YieldSAT: A Multimodal Benchmark Dataset for High-Resolution Crop Yield Prediction

RPTU Kaiserslautern-Landau, DFKI GmbH, Vision Impulse GmbH, University of Groningen
CVPR 2026

Dataset access, notebook, and tutorial are available now. Paper and arXiv links will be added after publication.

Dataset Formats

YieldSAT is available in two formats to accommodate different research needs and model architectures:

Preprocessed Format (ML-Ready)

  • Format: Xarray dataset
  • Time Steps: 24 uniformly sampled time steps
  • Fusion Strategy: Input fusion via concatenation and spatial/temporal repetition
  • Use Case: Rapid prototyping, baseline models, quick experimentation, and fast training
  • Advantages: Ready for immediate training, standardized format

Flexible Format

  • Format: Individual files per modality with metadata
  • Modalities: Separate files for Sentinel-2, weather, soil, topography, yield
  • Use Case: Advanced fusion methods, custom preprocessing, novel architectures
  • Advantages: Full flexibility, preserve original temporal, spatial, and spectral resolution
Dataset Overview

YieldSAT is the first multimodal dataset for crop yield prediction at both field and subfield (pixel) levels, combining combine harvester yield data, Sentinel-2 time series, weather, soil, and topography information across 4 countries, 4 crop types, and 9 years (2016-2024).

Abstract

Crop yield prediction requires substantial data to train scalable models. However, creating yield prediction datasets is constrained by high acquisition costs, heterogeneous data quality, and data privacy regulations. Consequently, existing datasets are scarce, low in quality, or limited to regional levels or single crop types, hindering the development of scalable data-driven solutions. In this work, we release YieldSAT, a large, high-quality, and multimodal dataset for high-resolution crop yield prediction. YieldSAT spans various climate zones across multiple countries, including Argentina, Brazil, Uruguay, and Germany, and includes major crop types, including corn, rapeseed, soybeans, and wheat, across 2,173 expert-curated fields. In total, over 12.2 million yield samples are available, each with a spatial resolution of 10 m. Each field is paired with multispectral satellite imagery, resulting in 113,555 labeled satellite images, complemented by auxiliary environmental data. We demonstrate the potential of large-scale and high-resolution crop yield prediction as a pixel regression task by comparing various deep learning models and data fusion architectures. Furthermore, we highlight open challenges arising from severe distribution shifts in the ground truth data under real-world conditions. To mitigate this, we explore a domain-informed Deep Ensemble approach that exhibits significant performance gains.

Why YieldSAT?

YieldSAT addresses critical gaps in crop yield prediction research by providing the first comprehensive dataset designed for both field-level and subfield (pixel-level) yield prediction. Unlike existing datasets that are limited to single regions or crop types, YieldSAT offers unprecedented diversity and scale.

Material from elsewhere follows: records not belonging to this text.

/-- The words between ports, rows, blocks, buses and sinks (01 R20, R21). -/
structure SigS where
  /-- Z36 word of each source code, latched at the last tick (01 R21). Reset: all 0. -/
  latch : Tab W36 := []
  /-- Z36 word of each source that the wave in progress reads (01 R21). Reset: all 0. -/
  srcCur : Tab W36 := []
  /-- Z36 input of each row in the wave in progress (02 R41). Reset: all 0. -/
  rowCur : Tab W36 := []
  /-- Z36 input of each row in the previous wave (02 R44). Reset: all 0. -/
  rowPrev : Tab W36 := []
  /-- results that producers have written in the wave in progress, by endpoint code (01 R20). Reset: none written. -/
  outNew : Tab (Option W36) := []
  /-- results that consumers read in the wave in progress (01 R20). Reset: all 0. -/
  outCur : Tab W36 := []
  /-- contents of the delay lines of the delay pool, newest first, by consumer endpoint (05 R163). Reset: all empty. -/
  lines : Tab (List W36) := []
  /-- partial sums that the Avenue reads in the wave in progress, by logical Square (02 R41). Reset: all 0. -/
  sumPart : Tab Partial := []
  /-- partial sums written in the wave in progress, by logical Square (01 R20). Reset: none written. -/
  sumNew : Tab Partial := []
  /-- words handed off to the sinks in the output window (01 R21). Reset: all 0. -/
  sinkNext : Tab W36 := []
  /-- words the sinks present from the last tick (01 R21). Reset: all 0. -/
  sinkNow : Tab W36 := []
  /-- waves for which a sink still presents 0 after a plan took effect (05 R175). Reset: all 0. -/
  quiet : Tab Nat := []
  /-- TDM output slot words of the frame begun at the last tick (09 R295). Reset: all 0. -/
  tdmOut : Tab (BitVec 32) := []
  /-- TDM output slots of that frame at high impedance (09 R296). Reset: none. -/
  tdmHz : List Nat := []
deriving DecidableEq, Repr, Inhabited

/-- One entry of a Square's queue (02 R48). -/
structure QEntry where
  /-- 23-bit gain-space index (02 R48). -/
  idx : Nat := 0
  /-- 32 (02 R48). -/
  word : BitVec 32 := 0
  /-- class: held or pending (02 R48). -/
  held : Bool := false
  /-- 8-bit scene tag (02 R48). -/
  tag : Nat := 0
  /-- 64, entry wave (02 R45). -/
  wave : BitVec 64 := 0
  /-- samples (02 R45). -/
  timeout : Nat := 0
deriving DecidableEq, Repr, Inhabited

/-- A scheduled or accepted scene commit (02 R53). -/
structure Sched where
  /-- 8 (02 R73). -/
  tag : Nat := 0
  /-- MODE: same wave (02 R73). -/
  same : Bool := false
  /-- 64, AT_SAMPLE, or the accepted wave when asap (02 R53). -/
  at64 : BitVec 64 := 0
  /-- Kiosk that waits for an as-soon-as-possible commit (02 R73). -/
  asap : Option Nat := none
deriving DecidableEq, Repr, Inhabited

/-- A pending overlay transition (02 R58). -/
structure Trans where
  /-- 32, the word in force (02 R58). -/
  held : BitVec 32 := 0
  /-- the word in force is an override (02 R70). -/
  ovr : Bool := false
  /-- 64, wave a (02 R58). -/
  start : BitVec 64 := 0
deriving DecidableEq, Repr, Inhabited

/-- A PRI binding (02 R79). -/
structure Bind where
  /-- 4 (02 R79). -/
  level : Nat := 0
  /-- 1 (02 R57). -/
  brokenActs : Bool := false
deriving DecidableEq, Repr, Inhabited

/-- One supervised priority input (02 R56). -/
structure PriS where
  /-- 1, the confirmed state (02 R56). Reset: idle. -/
  asserted : Bool := false
  /-- last reading: 0 idle, 1 asserted, 2 invalid (02 R56). Reset: 2: nothing read (log 12). -/
  last : Nat := 2
  /-- adjacent invalid readings (14 R454). Reset: 0. -/
  invalidFor : Nat := 0
  /-- 1 (02 R57). Reset: 0. -/
  broken : Bool := false
  /-- wave in which a bound level follows the last change (02 R56). Reset: none. -/
  follows : Option (BitVec 64) := none
  /-- 1, the state that a bound level follows now (02 R56). Reset: idle. -/
  eff : Bool := false
deriving DecidableEq, Repr, Inhabited

/-- An accepted XP_OVL_SET that waits for its effect wave (02 R78). -/
structure LvlCmd where
  /-- Kiosk that waits, 32 when none (02 R78). -/
  kiosk : Nat := 0
  /-- 16 (02 R78). -/
  setM : BitVec 16 := 0
  /-- 16 (02 R78). -/
  clrM : BitVec 16 := 0
  /-- 64, effect wave (02 R56). -/
  wave : BitVec 64 := 0
deriving DecidableEq, Repr, Inhabited

/-- A Square's timeout log state (02 R47). -/
structure ToLog where
  /-- wave of its last record (02 R47). Reset: none. -/
  last : Option (BitVec 64) := none
  /-- timeouts counted since (02 R47). Reset: 0. -/
  held : Nat := 0
deriving DecidableEq, Repr, Inhabited
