/-- Findings on the value fields of a command whose OP stands at offset `o`: offset, bytes, and whether the value is one that
OP 1 takes. Where OP is not 1 the value is not used; it is still checked, so that no reserved bit or encoding passes (00 R10),
but 0 passes in every field (log entry 19). -/
def onOp (p : List Byte) (o : Nat) (l : List (Nat × Nat × Bool)) : List (Nat × Bool) :=
  l.map fun e => (e.1, e.2.2 || (byteAt p o != 1 && fld p e.1 e.2.1 == 0))

/-- The payload has exactly `n` bytes; the finding's offset is the first byte missing or in excess (log entry 15). -/
def lenIs (p : List Byte) (n : Nat) : Nat × Bool := (min p.length n, p.length == n)

/-- The first of two checks that fails. -/
def orElse (a b : Option Fail) : Option Fail :=
  match a with
  | some f => some f
  | none => b

/-- A status when a condition holds. -/
def failIf (c : Bool) (status : Nat) : Option Fail := if c then some { status := status } else none

/-- A change of one Kiosk. -/
def onKiosk (k : Nat) (g : KioskS → KioskS) (s : State) : State :=
  s.onHost fun h => { h with kiosks := tmod {} h.kiosks k g }

/-- The header of a response (11 R358): code, tag, length, no flags, the plan epoch, status and detail. -/
def respHeader (code tag len : Nat) (epoch : BitVec 32) (status detail : Nat) : List Byte :=
  le 2 code ++ le 2 tag ++ le 2 len ++ le 2 0 ++ le 4 epoch.toNat ++ le 2 status ++ le 2 detail

/-- A buffer of 256 bytes that holds `b` first; the bytes behind it keep their values. -/
def bufPut (buf : Tab Byte) (b : List Byte) : Tab Byte :=
  (List.range b.length).foldl (fun t i => tput 0 t i (byteAt b i)) buf

/-- The bytes of a buffer. -/
def bufBytes (buf : Tab Byte) (n : Nat) : List Byte := (List.range n).map fun i => tget 0 buf i

/-- The key and the IV of a sealed message of one direction, 0 host to engine, 1 engine to host (15 R472, R473). -/
def sealKeys (okm : List Byte) (dir : Nat) (ctr : BitVec 64) : List Byte × List Byte :=
  ((okm.drop (32 * dir)).take 32, (okm.drop (64 + 4 * dir)).take 4 ++ be 8 ctr.toNat)

/-- A sealed response payload: ciphertext and tag, with the header as sent for associated data (15 R473). -/
def sealed (q : Sess) (header p : List Byte) : List Byte :=
  let k := sealKeys q.okm 1 q.ctrOut
  gcmSeal k.1 k.2 header p

/-- The epoch after an epoch (05 R177). -/
def nextEpoch (e : BitVec 32) : BitVec 32 := if e = 0xFFFFFFFF then 1 else e + 1

/-- The plan epoch in force in a wave: a plan load or unload that takes effect at or before it has begun the next one
(11 R359). -/
def epochAt (w : Nat) (s : State) : BitVec 32 :=
  match s.plan.staged with
  | some q =>
    match q.effect with
    | some e =>
      let at_ := match q.rateChange, s.clk.rateDue with
        | true, some (_, last, _) => last.toNat + 1
        | _, _ => e.toNat
      if at_ ≤ w then nextEpoch s.plan.epoch else s.plan.epoch
    | none => s.plan.epoch
  | none => s.plan.epoch

/-- The command loads or unloads a plan: the check is against the epoch that it replaces, and the response carries the
one that it begins. -/
def isLoad (code : Nat) : Bool := code == 0x0101 || code == 0x0108

/-- The effect wave of a command (11 R358, R359): its AT_SAMPLE, two waves on for a scheduled change without one, the next
wave for what lands at a flip, and the wave of acceptance for the rest. -/
def effWave (code : Nat) (p : List Byte) (w : BitVec 64) : BitVec 64 :=
  if code = 0x0205 ∨ code = 0x0310 then (if fld p 8 8 = 0 then w + 2 else BitVec.ofNat 64 (fld p 8 8))
  else if code = 0x0107 ∨ code = 0x0907 then w + 2
  else if code = 0x0212 ∨ code = 0x0301 ∨ code = 0x0303 ∨ code = 0x0304 ∨ code = 0x0311 then w + 1
  else w
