-- ==== Sys2Proof/Machine/LineCode.lean ====
section
/-! DEFINITION. The line code of the drive links (07 R220): the 8b/10b code-groups and running disparity of IEEE 802.3
Clause 36, whose tables stand here (log entry 158). A code-group is written abcdei fghj, bit a first; a running disparity is
negative (false) or positive (true). -/

namespace Sys2Proof.Machine

/-- abcdei of D0 to D31 at negative running disparity. -/
def sixCodes : List Nat :=
  [0b100111, 0b011101, 0b101101, 0b110001, 0b110101, 0b101001, 0b011001, 0b111000,
   0b111001, 0b100101, 0b010101, 0b110100, 0b001101, 0b101100, 0b011100, 0b010111,
   0b011011, 0b100011, 0b010011, 0b110010, 0b001011, 0b101010, 0b011010, 0b111010,
   0b110011, 0b100110, 0b010110, 0b110110, 0b001110, 0b101110, 0b011110, 0b101011]

/-- fghj of Dx.0 to Dx.7 at negative running disparity. -/
def fourCodes : List Nat := [0b1011, 0b1001, 0b0101, 0b1100, 0b1101, 0b1010, 0b0110, 0b1110]

/-- Ones among the low `w` bits. -/
def onesIn (w v : Nat) : Nat := (List.range w).foldl (fun n k => n + v / 2 ^ k % 2) 0

/-- A sub-block of `w` bits at a running disparity: at positive disparity an unbalanced one is inverted, and so is a balanced
one that alternates. -/
def subBlock (w code : Nat) (alternates rd : Bool) : Nat :=
  if rd && (alternates || onesIn w code != w / 2) then 2 ^ w - 1 - code else code

/-- The running disparity after a sub-block: an unbalanced one turns it. -/
def rdAfter (w code : Nat) (rd : Bool) : Bool := rd != (onesIn w code != w / 2)

/-- The code-group of a data byte, and the running disparity after it. Dx.7 takes its alternate form where the primary one
would make a run of five. -/
def dataGroup (rd : Bool) (b : Byte) : BitVec 10 × Bool :=
  let x := b.toNat % 32
  let y := b.toNat / 32
  let six := subBlock 6 (sixCodes.getD x 0) (x == 7) rd
  let rd1 := rdAfter 6 six rd
  let alt := y == 7 && (if rd1 then [11, 13, 14] else [17, 18, 20]).contains x
  let four := subBlock 4 (if alt then 0b0111 else fourCodes.getD y 0) (y == 3) rd1
  (BitVec.ofNat 10 (16 * six + four), rdAfter 4 four rd1)

/-- K28.5, the comma: it turns the running disparity. -/
def commaGroup (rd : Bool) : BitVec 10 × Bool := (if rd then 0b1100000101#10 else 0b0011111010#10, !rd)

/-- D16.2, the fill character. -/
def fillByte : Byte := 0x50

/-- The bytes at positions 1 to 255 of a frame whose data fields are `f` (R220). -/
def linePayload (f : List Byte) : List Byte := (f ++ List.replicate 255 fillByte).take 255

/-- The 256 code-groups of a frame sent at a running disparity: the comma at position 0, the data fields, and fill. -/
def lineGroups (rd : Bool) (f : List Byte) : List (BitVec 10) :=
  let k := commaGroup rd
  ((linePayload f).foldl (fun p b =>
    let g := dataGroup p.2 b
    (g.1 :: p.1, g.2)) ([k.1], k.2)).1.reverse

/-- The running disparity after such a frame. -/
def lineRd (rd : Bool) (f : List Byte) : Bool :=
  (linePayload f).foldl (fun rd b => (dataGroup rd b).2) (commaGroup rd).2

end Sys2Proof.Machine
end

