/-! ### VDD_CORE requests (13 R436) -/

/-- A request for a raise: one code up, at most once per 10 ms; at CEILING DEGRADE, at most once per 3,600 s. The
controller works from READY on. -/
def vcoreRequest (s : State) : State :=
  if s.host.fwState = 5 then
    let c := s.clk
    let s := s.onClk fun c => { c with vReqAt := c.now }
    if c.ceil ≤ c.vid then
      let due := match c.vCeilAt with
        | some t => decide (t + 3600000000 ≤ c.now)
        | none => true
      if due then raise 0x0905 0 0 (s.onClk fun c => { c with vCeilAt := some c.now }) else s
    else
      let due := match c.vUpAt with
        | some t => decide (t + 10000 ≤ c.now)
        | none => true
      if due then s.onClk fun c => { c with vid := c.vid + 1, vUpAt := some c.now } else s
  else s

/-- VCORE_LOWER (13 R436): after 600 s without a request and with ample slack the code falls by one, not below FLOOR. -/
def execVcoreLower (s : State) : Host.Outcome State Fault Refusal :=
  .next (if s.host.fwState = 5 ∧ s.clk.vReqAt + 600000000 ≤ s.clk.now ∧ s.clk.floor < s.clk.vid then
    s.onClk fun c => { c with vid := c.vid - 1, vReqAt := c.now }
  else s)

/-! ### Moves (R192 to R195) -/

/-- The next wave to be launched. -/
def nextWave (s : State) : BitVec 64 := if s.wave.live then s.wave.num + 1 else nextTick s

/-- OBJECT of a piece of work where it is now. -/
def workObj (s : State) (w : Nat) : Nat := objWork w (workAt s w).district (workAt s w).slot

/-- OBJECT of a district without a piece of work (log entry 17). -/
def distObj (d : Nat) : Nat := objWork 0xFFFF d 0xFF

/-- A transfer or shadow run uses a district (R195). -/
def holds (m : MoveS) : Bool := m.kind == .planned || m.kind == .urgent || m.j.isNone

/-- The district is source or target of a transfer or shadow run. -/
def heldDistrict (s : State) (d : Nat) : Bool := s.place.moving.any fun m => holds m && (m.sd == d || m.dd == d)

/-- Transfers and shadow runs in progress. -/
def migrating (s : State) : Nat := (s.place.moving.filter holds).length

/-- The second site of a Lane is dropped. -/
def dropSecond (w : Nat) (s : State) : State := { s with lanes := tput {} s.lanes (0x10000 + w) {} }

/-- A move leaves the list. -/
def endMove (m : MoveS) (s : State) : State :=
  dropSecond m.work (s.onPlace fun p => { p with moving := p.moving.filter (· != m) })

/-- A transfer, shadow run, audit or tie-break is abandoned; a planned move with its NOTE, and a new target for it is tried
at the end of the next window (R194). -/
def abandon (m : MoveS) (s : State) : State :=
  let s := endMove m s
  if m.kind = .planned then
    raise 0x0405 (workObj s m.work) 0
      (onWork m.work (fun k => { k with
          below := 0
          retry := some (k.why, 2) })
        (s.onPlace fun p => { p with nAbandon := satAdd p.nAbandon 1 }))
  else s

/-- Everything in progress is abandoned (R210). -/
def abandonAll (s : State) : State :=
  let s := s.place.moving.foldl (fun s m => abandon m s) s
  s.onPlace fun p => { p with
    waits := []
    ties := []
    dist := (List.range 52).foldl (fun t d =>
      tmod {} t d fun q => { q with auditNext := 0, auditAt := s.clk.now, wrapped := false }) p.dist }

/-- The move of a piece of work in progress. -/
def moveOf (s : State) (w : Nat) : Option MoveS := s.place.moving.find? fun m => m.work == w && m.kind != .tieBreak

/-- Start the transfer of a piece of work to a site at flip `f` (R192). -/
def startMove (kind : MoveKind) (w : Nat) (x : Site) (k : Nat) (f : BitVec 64) (s : State) : State :=
  let o := workAt s w
  let m : MoveS := { work := w, kind := kind, sd := o.district, ss := o.slot, st := o.tile,
                     dd := x.1, ds := x.2.1, dt := x.2.2.1, f := f, k := k }
  s.onPlace fun p => { p with moving := p.moving ++ [m] }

/-- Work leaves its pinned district (R208). -/
def breakPin (w : Nat) (s : State) : State :=
  if (workAt s w).pinBroken then s
  else raise 0x040C (workObj s w) 0
    (onWork w (fun k => { k with pinBroken := true }) (s.onPlace fun p => { p with pinBroken := true }))

/-- A piece of work has a place; its pin breaks or is restored with it (R208). -/
def pinCheck (w : Nat) (s : State) : State :=
  match (workAt s w).pin with
  | some d =>
    if (workAt s w).district = d then onWork w (fun k => { k with pinBroken := false }) s else breakPin w s
  | none => s

/-- The new site takes over (R191, R193): MOVE_DONE and the counters. -/
def takeOver (m : MoveS) (s : State) : State :=
  let second := tget {} s.lanes (0x10000 + m.work)
  let s := if m.kind = .planned ∧ workMix m.work = false then
      { s with lanes := tput {} s.lanes m.work second }
    else s
  let s := endMove m s
  let s := onWork m.work (fun k => { k with
    placed := true
    district := m.dd
    slot := m.ds
    tile := m.dt
    below := 0
    warn := false
    unaudited := k.unaudited || m.kind == .urgent
    winMin := none
    slackRead := 0xFF
    moves := satAdd k.moves 1
    lastMove := (sampleNow s).truncate 32 }) s
  let s := s.onPlace fun p => { p with
    moveCount := satAdd p.moveCount 1
    nPlanned := if m.kind = .urgent then p.nPlanned else satAdd p.nPlanned 1
    nUrgent := if m.kind = .urgent then satAdd p.nUrgent 1 else p.nUrgent
    urgent := p.urgent || m.kind == .urgent }
  let s := onDist m.dd (fun d => { d with moves := satAdd d.moves 1 }) s
  let s := if m.sd = m.dd then s else onDist m.sd (fun d => { d with moves := satAdd d.moves 1 }) s
  let data := m.sd + m.ss * 256 + m.dd * 65536 + m.ds * 16777216
  pinCheck m.work (raise 0x0404 (workObj s m.work) (BitVec.ofNat 64 data) s)
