/-- The counts of blocks lie within R151. -/
def countsOk (t : List BlockRec) : Bool :=
  let lanes := (t.filter fun q => q.type != 6).length
  let dup := (t.filter fun q => q.type != 6 && q.duplex).length
  let del := t.filter fun q => q.type == 6
  decide (lanes ≤ 256 ∧ dup ≤ 24 ∧ lanes + dup ≤ 256 ∧ del.length ≤ 64 ∧ (del.map (·.chIn)).sum ≤ 1024)

/-- A limit of R164 that is given in samples, taps or sections at 96 kHz: twice at 48 kHz, half at 192 kHz. -/
def atRate (r : Rate) (n : Nat) : Nat :=
  match r with
  | .r48 => 2 * n
  | .r96 => n
  | .r192 => n / 2

/-- Sections that a block's COEFS give. -/
def imgSections (i : Image) (id : Nat) : Nat :=
  (((i.coefs.filter fun c => c.block == id && c.kind == 1).flatMap fun c =>
    (List.range (c.items.length / 9)).map (c.start + ·)).eraseDups).length

/-- Samples of a stretch of 2.0 s, the longest delay of a channel (R164, log entry 154). -/
def delayMost (r : Rate) : Nat :=
  match r with
  | .r48 => 96000
  | .r96 => 192000
  | .r192 => 384000

/-- The channel counts of R164. -/
def channelsOk (b : BlockRec) : Bool :=
  match b.type with
  | 2 => decide (b.chIn ≤ 16 ∧ 2 * b.chIn ≤ b.chOut ∧ b.chOut ≤ 4 * b.chIn)
  | 4 => decide (b.chIn ≤ 16 ∧ b.chOut ≤ 16)
  | _ => true

/-- The limits of R164: sections (twice with FADE), state length, lookahead, taps and delays. -/
def limitsOk (i : Image) (b : BlockRec) : Bool :=
  match b.type with
  | 3 => decide (b.b ≤ atRate i.rate 96)
  | 4 => decide (b.s ≤ atRate i.rate 1024 ∧ b.b < atRate i.rate 1024)
  | 5 => true
  | 6 => decide (b.b = 0) && (List.range b.chIn).all fun c => decide (imgDelay i b.id c ≤ delayMost i.rate)
  | 0x10 => true
  | _ => decide (b.s ≤ 65535 ∧ b.b = 0
      ∧ imgSections i b.id * (if imgY i b.id 0 = 0 then 1 else 2) ≤ atRate i.rate 192)

/-- The library limits of R164 for every block (log entry 154). -/
def libraryCheck (i : Image) : Option Finding :=
  firstFinding ((List.range i.blocks.length).map fun r =>
    match i.blocks[r]? with
    | some b => firstFinding [need (channelsOk b) { status := 0x0004, step := 5, sec := 3, record := r },
        need (limitsOk i b) { status := 0x0023, step := 5, sec := 3, record := r }]
    | none => none)

/-- Block records. -/
def blocksCheck (b : List Byte) (i : Image) : Option Finding :=
  recordCheck 3 (recsOf b 3)
    (fun r => typeOk (fld r 2 1) && decide (fld r 3 1 < 2) && decide (fld r 12 8 < 2 ^ 36)
      && fld r 12 8 &&& 0xFC000F8FE == 0 && fld r 28 4 == 0)
    (fun n r =>
      decide (fld r 0 2 < 1024) && !((i.blocks.take n).any fun q => q.id == fld r 0 2)
        && decide (1 ≤ fld r 4 1 ∧ fld r 4 1 ≤ 64 ∧ fld r 5 1 ≤ 64 ∧ fld r 26 2 ≤ 256)
        && (fld r 2 1 != 5 || fld r 5 1 == 0)
        && (if fld r 2 1 = 6 then fld r 20 4 == 0 && fld r 24 2 == 0
            else decide (1 ≤ fld r 24 2 ∧ fld r 24 2 ≤ 4096 ∧ fld r 20 4 + fld r 24 2 ≤ i.progs.length)))
    (fun n _ => countsOk (i.blocks.take (n + 1)))

/-- One item of a chain-table run (03 R112). -/
def chainClean (v : BitVec 64) : Bool := bitsOf v.toNat 31 24 == 0

/-- The chain names a group, offsets and sections that exist. -/
def chainOk (v : BitVec 64) : Bool :=
  let n := v.toNat
  decide (bitsOf n 7 0 ≤ 7 ∧ bitsOf n 15 8 ≤ 127 ∧ bitsOf n 23 16 ≤ 127 ∧ 1 ≤ bitsOf n 63 48
    ∧ bitsOf n 47 32 + bitsOf n 63 48 ≤ 384)

/-- Coefficient runs. -/
def coefsCheck (b : List Byte) (i : Image) : Option Finding :=
  recordCheck 5 (recsOf b 5)
    (fun r => itemSize (fld r 2 1) != 0 && fld r 3 1 == 0
      && (coefItems r).all fun v => if fld r 2 1 = 2 then chainClean v else decide (v.toNat < 2 ^ 36))
    (fun _ r =>
      (imgBlock i (fld r 0 2)).isSome
        && (match fld r 2 1 with
            | 0 => decide (fld r 4 2 + fld r 6 2 ≤ 8192)
            | 1 => decide (fld r 4 2 + fld r 6 2 ≤ 384)
            | _ => decide (fld r 4 2 + fld r 6 2 ≤ 64) && (coefItems r).all chainOk)) fitsAny

/-- Wiring records: a source that enters a row directly has a SOURCES record instead. -/
def wiringCheck (s : State) (b : List Byte) (i : Image) : Option Finding :=
  recordCheck 6 (recsOf b 6) (fun r => !codeReserved (fld r 0 4) && !codeReserved (fld r 4 4))
    (fun n r =>
      let p := fld r 0 4
      let c := fld r 4 4
      !((i.wiring.take n).any fun q => q.cons == c)
        && (sourceOk s i.rate p || outputOk i p || busOk i p)
        && (if codeKind c = 5 then
              decide (codeIdx c < rowsAt i.rate) && codeKind p == 4 && !(i.sources.any fun q => q.row == codeIdx c)
            else inputOk i c)) fitsAny

/-- Node runs. -/
def nodesCheck (b : List Byte) (i : Image) : Option Finding :=
  recordCheck 7 (recsOf b 7)
    (fun r => decide (fld r 0 4 < 2 ^ 23)
      && (List.range (fld r 4 4)).all (fun k => nodeClean (fld r (8 + 4 * k) 4))
      && (r.drop (8 + 4 * fld r 4 4)).all (· == 0))
    (fun _ r => (List.range (fld r 4 4)).all fun k => indexAt i.rate (fld r 0 4 + k)) fitsAny

/-- Overlay records: overrides and PRI bindings (R175). An override carries no STEP (02 R54). -/
def ovlsCheck (b : List Byte) (i : Image) : Option Finding :=
  recordCheck 8 (recsOf b 8)
    (fun r => decide (fld r 1 3 < 2 ^ 23)
      && (if fld r 1 3 = 0x7FFFFF then decide (fld r 4 4 < 16) else nodeClean (fld r 4 4)))
    (fun n r =>
      let before := i.ovls.take n
      decide (fld r 0 1 ≤ 15)
        && (if fld r 1 3 = 0x7FFFFF then
              !(before.any fun q => q.idx == 0x7FFFFF && q.word.toNat % 8 == fld r 4 4 % 8)
            else indexAt i.rate (fld r 1 3) && bitsOf (fld r 4 4) 27 26 == 0
              && !(before.any fun q => q.idx == fld r 1 3 && q.level == fld r 0 1)))
    (fun n _ => decide (((i.ovls.take (n + 1)).filter fun q => q.idx != 0x7FFFFF).length ≤ 262144))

High Resolution & Large Scale

Over 12.2 million yield samples at 10m × 10m resolution across 138,288 hectares, enabling detailed subfield variability analysis.

Geographic & Temporal Diversity

Data from 4 countries across 2 continents, spanning 9 years (2016-2024), capturing diverse climate zones and agricultural practices.

Expert-Curated Quality

All 2,173 fields manually inspected by agricultural experts. Comprehensive preprocessing pipeline removes erroneous measurements while preserving data integrity.

ML-Ready Format

Available in two formats: preprocessed xarray format (24 time steps, input fusion) and flexible format with raw modalities for advanced research.

Dataset Overview

YieldSAT provides high-resolution (10m × 10m) yield data from combine harvesters paired with Sentinel-2 time series, weather, soil, and topography data. The dataset covers approximately 138,288 hectares (~1,383 km²) across major agricultural regions in Argentina, Brazil, Uruguay, and Germany.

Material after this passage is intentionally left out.